Chinese buyer checks in at iProsperity's Novotel, Century City
The Century City Walk Shopping Centre and the adjoining 200-room Novotel hotel. Photo: Supplied

Chinese buyer checks in at iProsperity's Novotel, Century City

Asian investment firm iProsperity has found a Chinese-backed buyer for two linked properties in suburban Melbourne, the Century City Walk Shopping Centre and the adjoining 200-room Novotel Melbourne hotel, in a $150 million deal.

Title documents show the buyer, Chaolong Developments, to have links through a director to a Chinese provincial developer, Runjiang Investment Group, a Shijiazhuang-based developer from Hebei province in China’s north.

The latest deal involves the acquisition of a joined mall and hotel in Glen Waverley, a landmark asset in Melbourne’s south-east, which iProsperity put on the market in April.

Led by Michael Gu and one of the busier players in the market, iProsperity invests on behalf of ultra-high-net-worth Asian investors.

The platform’s divestment decision comes less than two years after buying the retail mall on Springvale Road for $45 million.

The mall purchase had followed soon after iProsperity’s acquisition of the hotel next door, a deal struck at the auspicious price of $73,666,666.66 from a syndicate of Sydney property players which included financier Phil Green.

Mr Gu’s platform appointed CBRE’s Mark Wizel, Lewis Tong and Josh Rutman, and Savills’ Michael Simpson and Vasso Zographou to broker the assets.

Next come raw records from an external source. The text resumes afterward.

/-- A page not present halts the command at its address. -/
theorem modtabTake_of_not_present (hp : imagePage b (oxBase c.desc) = some (a, .notPresent)) :
    modtabTake id b = releaseTable (haltOrEnd { c with faultAddr := some a } 1 1 0 b) := by
  simp only [modtabTake, hw.1, hw.2, he, hp, Bool.not_false, and_self, if_true]

end Due

/-- MODTAB_TAKE_EFFECT of a command in flight runs in its tenant's context (R297). -/
theorem exec_modtabTakeEffect_of {s : State} {id : Nat} {c : Cmd} {x b : Blk} (h : cmdOf s.blk id = some c)
    (hx : modtabTake id (ofCtx c.port s.blk) = x) (hb : { x with ctx := s.blk.ctx } = b) :
    exec (.modtabTakeEffect id) s = .next { s with blk := b } := by
  subst hx hb
  show onBlk (onCmd id (modtabTake id)) s = _
  unfold onBlk onCmd
  rw [h]
  rfl

/-- Settles O27, by what the pages of the image answer and whether its entries are well formed. -/
theorem modtabLoadTakesEffect : Obligations.ModtabLoadTakesEffect := by
  intro s id c a b here image good table waits noEarlier free
  have waitsHere : waitsAs .modtab here id c := waits
  refine ⟨fun answers ends => ⟨fun isGood => ?_, fun isBad => ?_⟩, fun denied ends => ?_, fun absent enabled => ?_⟩
  · have isTable : imageTable c.port image here = table := rfl
    have takes := modtabTake_of_good waitsHere noEarlier answers isGood
    rw [installTable_ofCtx, isTable] at takes
    exact exec_modtabTakeEffect_of waits.1 takes
      (releaseTable_finishCmd_ofCtx (b := { b with moduli := table }) (noneHeld_congr (b := b) rfl free)
        (canComplete_congr (b := b) rfl rfl rfl ends) ..)
  · exact exec_modtabTakeEffect_of waits.1 (modtabTake_of_ill_formed waitsHere noEarlier answers isBad)
      (releaseTable_finishCmd_ofCtx free ends ..)
  · exact exec_modtabTakeEffect_of waits.1 (modtabTake_of_denied waitsHere noEarlier denied)
      (releaseTable_finishCmd_ofCtx free ends ..)
  · exact exec_modtabTakeEffect_of waits.1 (modtabTake_of_not_present waitsHere noEarlier absent)
      (releaseTable_haltOrEnd_ofCtx (c := { c with faultAddr := some a }) free enabled ..)

end Sys2Proof.Machine

/-! SUPPORT. What a memory port's answer and another agent's write do to the block, by the request in flight that the answer
finds (R26, R206, R207, R223, R248, R297, R349). -/
namespace Sys2Proof.Machine

/-- The request in flight that an answer of a memory port ends: the first one taken by that port, of that context and line. -/
def askedBy (b : Blk) (m ctx line : Nat) : Option Flight :=
  b.bus.flight.find? (fun f => f.sent && f.req.home == m && reqCtx f.req == ctx && lineOf f.req.addr == line)

/-- The block once an answer for a line is known, before any request hears of it (R26, R297). -/
def lineKnown (ctx line : Nat) (status : RspStatus) (data : List Byte) (b : Blk) : Blk :=
  let known := { b with xlat := tabPut .ok b.xlat (extKey ctx (line * 512) / 512) status }
  if status = .ok then loadLine ctx line data known else known

/-- The block without a request in flight. -/
def dropFlight (f : Flight) (b : Blk) : Blk := { b with bus := { b.bus with flight := b.bus.flight.erase f } }

/-! ### MEMORY_RESPONSE -/

section Response
variable {s : State} {m ctx line : Nat} {status : RspStatus} {data : List Byte} {f : Flight}
  (hr : regionOf (line * 512) = some .external) (hb : s.blk.pwr.inReset = false)
include hr hb

/-- An answer that no request waits for is kept (log entry 87). -/
theorem exec_memoryResponse_of_none (hf : askedBy s.blk m ctx line = none) :
    exec (.memoryResponse m ctx line status data) s = .next { s with blk := lineKnown ctx line status data s.blk } := by
  show onBlk (memoryResponse m ctx line status data) s = _
  unfold askedBy at hf
  simp only [onBlk, memoryResponse, hr, hb, hf, ne_eq, not_true_eq_false, Bool.false_eq_true, or_self, if_false]
  rfl

/-- A line that fails parity is asked for again while replays are left (R248). -/
theorem exec_memoryResponse_of_replay (hf : askedBy s.blk m ctx line = some f) (ht : f.tries < s.blk.dict.replayLimit.toNat) :
    exec (.memoryResponse m ctx line .error data) s = .next { s with blk := askAgain f s.blk } := by
  show onBlk (memoryResponse m ctx line .error data) s = _
  unfold askedBy at hf
  simp only [onBlk, memoryResponse, hr, hb, hf, ht, ne_eq, not_true_eq_false, Bool.false_eq_true, or_self, if_false, if_true]

/-- Any other answer is kept and lands at the request it finds. -/
theorem exec_memoryResponse_of_landing (hf : askedBy s.blk m ctx line = some f)
    (ht : status = .error → s.blk.dict.replayLimit.toNat ≤ f.tries) :
    exec (.memoryResponse m ctx line status data) s
      = .next { s with blk := landResponse f status (lineKnown ctx line status data s.blk) } := by
  show onBlk (memoryResponse m ctx line status data) s = _
  unfold askedBy at hf
  simp only [onBlk, memoryResponse, hr, hb, hf, ne_eq, not_true_eq_false, Bool.false_eq_true, or_self, if_false]
  cases status
  case error => simp only [if_neg (Nat.not_lt.mpr (ht rfl))]; rfl
  all_goals rfl

end Response

/-! ### Landing -/

section Landing
variable {b : Blk} {f : Flight} {status : RspStatus}

/-- A request that is no refill is answered alone. -/
theorem answeredBy_of_not_refill (h : f.kind ≠ .refill) : answeredBy b f = [f] := by
  unfold answeredBy
  rw [if_neg h]

/-- One that keeps no line leaves flight and is answered. -/
theorem landResponse_of_not_refill (h : f.kind ≠ .refill) : landResponse f status b = answerFlight f status (dropFlight f b) := by
  unfold landResponse
  simp only [answeredBy_of_not_refill h, h, false_and, if_false]
  rfl

/-- A refill alone on its line leaves flight, keeps the line and is answered (R195, R206). -/
theorem landResponse_of_refill (h : f.kind = .refill) (ha : answeredBy b f = [f]) :
    landResponse f .ok b
      = answerFlight f .ok (keepLine f.req.tag f.req.home (lineOf f.req.addr) f.req.write (dropFlight f b)) := by
  unfold landResponse
  simp only [ha, h, and_self, if_true, List.any_cons, List.any_nil, Bool.or_false]
  rfl

/-- A request whose master was reset is discarded (R223). -/
theorem answerFlight_of_discard (h : f.discard = true) : answerFlight f status b = b := if_pos (Or.inl h)

/-- A refused request gets an error response (R26). -/
theorem answerFlight_of_refused (hk : f.kind ≠ .back) (hd : f.discard = false) (hs : status ≠ .ok) :
    answerFlight f status b = { b with out := { b.out with rerror := true, rdata := 0 } } := by
  simp [answerFlight, hk, hd, hs]

/-- A granted read gets its bytes. -/
theorem answerFlight_of_read (hk : f.kind ≠ .back) (hd : f.discard = false) (hw : f.req.write = false) :
    answerFlight f .ok b = answerRead f.req b := by
  simp [answerFlight, hk, hd, hw]

end Landing

/-! ### The line's bytes -/

/-- With no dirty copy and no write in flight, a line's bytes are those returned (R214, R216, R250). -/
theorem loadLine_of_clean {ctx line : Nat} {data : List Byte} {b : Blk} (hl : data.length = 512)
    (hc : b.bus.cellar.any (fun l => l.addr == line && l.tag == ctx && l.dirty) = false)
    (hw : ∀ g ∈ b.bus.flight, g.req.write = false) :
    loadLine ctx line data b = { b with mem := memPutBytes b.mem (extKey ctx (line * 512)) data } := by
  have noWrites : b.bus.flight.filter
      (fun f => f.req.write && f.kind != .back && reqCtx f.req == ctx && lineOf f.req.addr == line) = [] :=
    List.filter_eq_nil_iff.mpr fun g hg => by simp [hw g hg]
  unfold loadLine
  simp only [hl, hc, noWrites, ne_eq, not_true_eq_false, Bool.false_eq_true, or_self, if_false, List.foldl_nil]

/-- Another agent's write drops every copy of the line and gives it its bytes in every context (R207, log entry 84). -/
theorem exec_lineInvalidate {s : State} {m line : Nat} {data : List Byte} (hr : regionOf (line * 512) = some .external)
    (hb : s.blk.pwr.inReset = false) (hm : m < 16) (hl : data.length = 512) :
    exec (.lineInvalidate m line data) s = .next { s with
      blk := (List.range 6).foldl (fun e p => inCtx p (writeBytes (line * 512) data) e)
        (updBus (fun u => { u with cellar := u.cellar.filter (fun l => !(l.addr == line)) }) s.blk) } := by
  show onBlk (fun b => if m < 16 then lineInvalidate line data b else b) s = _
  simp only [onBlk, lineInvalidate, hr, hb, hm, hl, ne_eq, not_true_eq_false, Bool.false_eq_true, or_self, if_false, if_true]

/-- Settles O38, by the request that the answer finds, and by its kind. -/
theorem memoryAnswersForItsLines : Obligations.MemoryAnswersForItsLines := by
  intro s m ctx line status data f b key known e found done cut external running
  refine ⟨exec_memoryResponse_of_none external running, fun asked failed left => ?_, fun asked spent => ?_, loadLine_of_clean,
    exec_lineInvalidate external running, fun a outside whole => memGet_memPutBytes_outside (by rw [whole]; exact outside)⟩
  · subst failed
    exact exec_memoryResponse_of_replay external running asked left
  · rw [exec_memoryResponse_of_landing external running asked spent]
    refine ⟨fun kind gone => ?_, fun kind stays denied => ?_, fun kind stays granted reads => ?_,
      fun kind alone stays granted reads => ?_⟩
    · rw [landResponse_of_not_refill kind, answerFlight_of_discard gone]; rfl
    · rw [landResponse_of_not_refill (by simp [kind]), answerFlight_of_refused (by simp [kind]) stays denied]; rfl
    · subst granted
      rw [landResponse_of_not_refill (by simp [kind]), answerFlight_of_read (by simp [kind]) stays reads]; rfl
    · subst granted
      have alone : answeredBy (lineKnown ctx line .ok data b) f = [f] := alone
      rw [landResponse_of_refill kind alone, answerFlight_of_read (by simp [kind]) stays reads, reads]; rfl

end Sys2Proof.Machine

/-! SUPPORT. The closed forms of the permutation catalogue: the Newton steps of K⁻¹, the map of COEF, the exchange of rows
and columns, and the reversal of bits (R47, R48, R53, R54). -/
namespace Sys2Proof.Machine

/-! ### K⁻¹ by Newton steps (R47) -/

/-- One Newton step towards the inverse of `k` modulo 2^32 (R47). -/
def newtonStep (k x : BitVec 32) : BitVec 32 := x * (2 - k * x)

theorem kInverse_eq_newton (k logn : Nat) :
    kInverse k logn = ((newtonStep (BitVec.ofNat 32 k))^[5] 1).toNat % 2 ^ (logn + 1) := rfl

/-- A step squares how far `x` is from an inverse. -/
theorem newtonStep_error (k x : BitVec 32) : 1 - k * newtonStep k x = (1 - k * x) ^ 2 := by
  unfold newtonStep
  ring

/-- So `n` steps raise it to the power 2^n. -/
theorem newtonStep_iterate_error (k x : BitVec 32) (n : Nat) : 1 - k * (newtonStep k)^[n] x = (1 - k * x) ^ 2 ^ n := by
  induction n with
  | zero => simp
  | succ n ih => rw [Function.iterate_succ_apply', newtonStep_error, ih, ← pow_mul, pow_succ]

/-- From 1, five steps reach the inverse of an odd number: the error starts even, and 2^32 is 0 in 32 bits. -/
theorem newton_five_inverts (a : BitVec 32) : (2 * a + 1) * (newtonStep (2 * a + 1))^[5] 1 = 1 := by
  have even_error : 1 - (2 * a + 1) * 1 = 2 * -a := by ring
  have vanishes : (2 : BitVec 32) ^ 2 ^ 5 = 0 := by decide
  have error := newtonStep_iterate_error (2 * a + 1) 1 5
  rw [even_error, mul_pow, vanishes, zero_mul] at error
  exact (sub_eq_zero.mp error).symm

theorem mul_kInverse_mod {k logn : Nat} (hl : logn ≤ 31) (hk : k % 2 = 1) : k * kInverse k logn % 2 ^ (logn + 1) = 1 := by
  have odd : BitVec.ofNat 32 k = 2 * BitVec.ofNat 32 (k / 2) + 1 := by
    rw [show k = 2 * (k / 2) + 1 by omega, BitVec.ofNat_add, BitVec.ofNat_mul]
    simp [show (2 * (k / 2) + 1) / 2 = k / 2 by omega]
  have inverts := congrArg BitVec.toNat (newton_five_inverts (BitVec.ofNat 32 (k / 2)))
  rw [← odd] at inverts
  rw [kInverse_eq_newton]
  generalize (newtonStep (BitVec.ofNat 32 k))^[5] 1 = x at inverts ⊢
  have full : k * x.toNat ≡ 1 [MOD 2 ^ 32] := by simpa [Nat.ModEq] using inverts
  have low : k * x.toNat ≡ 1 [MOD 2 ^ (logn + 1)] := full.of_dvd (pow_dvd_pow 2 (by omega))
  rw [Nat.mul_mod_mod]
  exact Eq.trans low (Nat.mod_eq_of_lt (Nat.one_lt_two_pow (by omega)))

/-! ### The map of COEF (R48) -/

theorem coefSource_eq (logn k j : Nat) :
    coefSource logn k j =
      if j * kInverse k logn % (2 * 2 ^ logn) < 2 ^ logn then (j * kInverse k logn % (2 * 2 ^ logn), false)
      else (j * kInverse k logn % (2 * 2 ^ logn) - 2 ^ logn, true) := rfl

/-- A position below 2N is one below N and whether N is to be added. -/
theorem signed_position {n i : Nat} (hi : i < 2 * n) {r : Nat × Bool} (hr : r = if i < n then (i, false) else (i - n, true)) :
    r.1 < n ∧ r.1 + (if r.2 then n else 0) = i := by
  subst hr
  by_cases plain : i < n
  · simp [plain]
  · simp only [if_neg plain, if_true]
    omega

/-- The source of COEF and its sign spell `j · K⁻¹` modulo 2N. -/
theorem coefSource_spells (logn k j : Nat) :
    (coefSource logn k j).1 < 2 ^ logn
    ∧ (coefSource logn k j).1 + (if (coefSource logn k j).2 then 2 ^ logn else 0) = j * kInverse k logn % (2 * 2 ^ logn) :=
  signed_position (Nat.mod_lt _ (by positivity)) (coefSource_eq logn k j)

theorem coefSource_mul_mod {logn k j : Nat} (hl : logn ≤ 31) (hk : k % 2 = 1) (hj : j < 2 ^ logn) :
    ((coefSource logn k j).1 + (if (coefSource logn k j).2 then 2 ^ logn else 0)) * k % 2 ^ (logn + 1) = j := by
  have below : j < 2 ^ (logn + 1) := hj.trans (Nat.pow_lt_pow_succ (by omega))
  rw [(coefSource_spells logn k j).2, ← pow_succ']
  calc j * kInverse k logn % 2 ^ (logn + 1) * k % 2 ^ (logn + 1)
      = j * (k * kInverse k logn % 2 ^ (logn + 1)) % 2 ^ (logn + 1) := by
        rw [Nat.mod_mul_mod, Nat.mul_mod_mod, Nat.mul_assoc, Nat.mul_comm (kInverse k logn)]
    _ = j := by rw [mul_kInverse_mod hl hk, Nat.mul_one, Nat.mod_eq_of_lt below]

/-! ### TRANSPOSE (R53) -/

section Transpose
variable {h w j : Nat}

theorem transposeSource_lt (hh : 0 < h) (hj : j < h * w) : transposeSource h w j < h * w := by
  have row : j % h < h := Nat.mod_lt _ hh
  have column : j / h < w := Nat.div_lt_of_lt_mul hj
  calc j % h * w + j / h < (j % h + 1) * w := by rw [Nat.succ_mul]; omega
    _ ≤ h * w := Nat.mul_le_mul_right w row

Mr Wizel declined to comment specifically on the transaction but noted there had been strong interest in the property, especially from Asian-based buyers, indicating the depth of appetite still in the market.

The acquisition by the Chinese ownership vehicle, Chaolong Developments, follows Runjiang Investment Group’s debut in the local market, buying a prominent St Kilda Road tower in a record $163 million deal.

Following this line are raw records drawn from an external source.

-- ==== Sys2Proof/Config.lean ====
section
/-! DEFINITION. What an implementation fixes (the parameters) and what the spec leaves free (opaque constants without a body).
The events an execution is made of stand here too, because the free schedule is a sequence of them. -/

namespace Sys2Proof

/-- The implementation parameters that are read-only registers of the instance (spec/00_scope.md R7; spec/10_state.md R31). -/
structure Params where
  /-- L, lanes per lane group (LANES). -/
  laneWidth : Nat
  /-- NUM_WORKERS (WORKERS). -/
  numWorkers : Nat
  /-- PROG_DEPTH, words of kernel program memory (PROGDEPTH). -/
  progDepth : Nat
  /-- FB_CAPACITY, bytes of framebuffer space (FBCAP). -/
  fbCapacity : Nat
  /-- MAX_DIM, the largest accepted WIDTH and HEIGHT (MAXDIM). -/
  maxDim : Nat
deriving DecidableEq, Repr

/-- The ranges of spec/00_scope.md R7. -/
abbrev Params.Legal (p : Params) : Prop :=
  (p.laneWidth = 4 ∨ p.laneWidth = 8) ∧ 1 ≤ p.numWorkers ∧ (72 ≤ p.progDepth ∧ p.progDepth ≤ 65536) ∧
    (3 ≤ p.fbCapacity ∧ p.fbCapacity < 2 ^ 32) ∧ (1 ≤ p.maxDim ∧ p.maxDim ≤ 65535)

/-- The instance State.reset describes: PROG_DEPTH and MAX_DIM at R7's defaults; L, NUM_WORKERS and FB_CAPACITY have none
(DESIGN CHOICE, notes/assumptions/5.md, unsafe). -/
def Params.default : Params :=
  { laneWidth := 8, numWorkers := 2, progDepth := 1024, fbCapacity := 1440000, maxDim := 65535 }

/-- The host's operations (spec/45_row_dispatch.md R230). The size `n` of a CSR access is part of it because the spec says what
an access of another width than 32 bits does (spec/20_memory.md R50). -/
inductive HostOp where
  | csrRead (off n : Nat)
  | csrWrite (off n : Nat) (v : Word)
  | fbRead (off n : Nat)
  | fbWrite (off n : Nat) (v : Word)
deriving DecidableEq, Repr, Inhabited

/-- One atomic step of an execution (spec/20_memory.md R58; spec/70_reset_and_hazards.md R340). -/
inductive Event where
  /-- The reset input is asserted (R340). -/
  | reset
  /-- One host access (R55 a). -/
  | host (op : HostOp)
  /-- The controller gives row `r` to worker `w` (spec/45_row_dispatch.md R236). -/
  | claim (w r : Nat)
  /-- Worker `w` executes one instruction (spec/43_sequencing.md R171). -/
  | work (w : Nat)
deriving DecidableEq, Repr, Inhabited

/-- Free value: the sine, cosine and exponential units. Which functions they are is a parameter of the model, of which exactly
TransContract is known (spec/41_transcendental.md R130 to R132; spec/00_scope.md R7). notes/assumptions/8.md. -/
opaque Config.units : Machine.TransUnits

/-- Free value: the framebuffer byte at each offset after power-on (spec/10_state.md R47; spec/93_implementation_defined.md U9). -/
opaque Config.powerOnByte : Nat → Byte

/-- Free value: the execution's event number `n` once the agenda of State is used up (spec/20_memory.md R58;
spec/93_implementation_defined.md U7). -/
opaque Config.freeSchedule : Nat → Event

end Sys2Proof
end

Runjiang is now the sole owner of 509 St Kilda Road through nomination from the initial buyer, private investor Michael Xie.

Back in China, Runjiang boasts an impressive portfolio of development projects in northern China since it was founded in 2012.

Together, the Novotel Melbourne hotel and the Century City Walk Shopping Centre occupy a a 10,308-square-metre site. Century Walk has a net passing income of $2.9 million a year from tenants including Village Cinema, Strike Bowling, and the Pancake Parlour. The Accor-operated Novotel, has a current annual income of $5.1 million.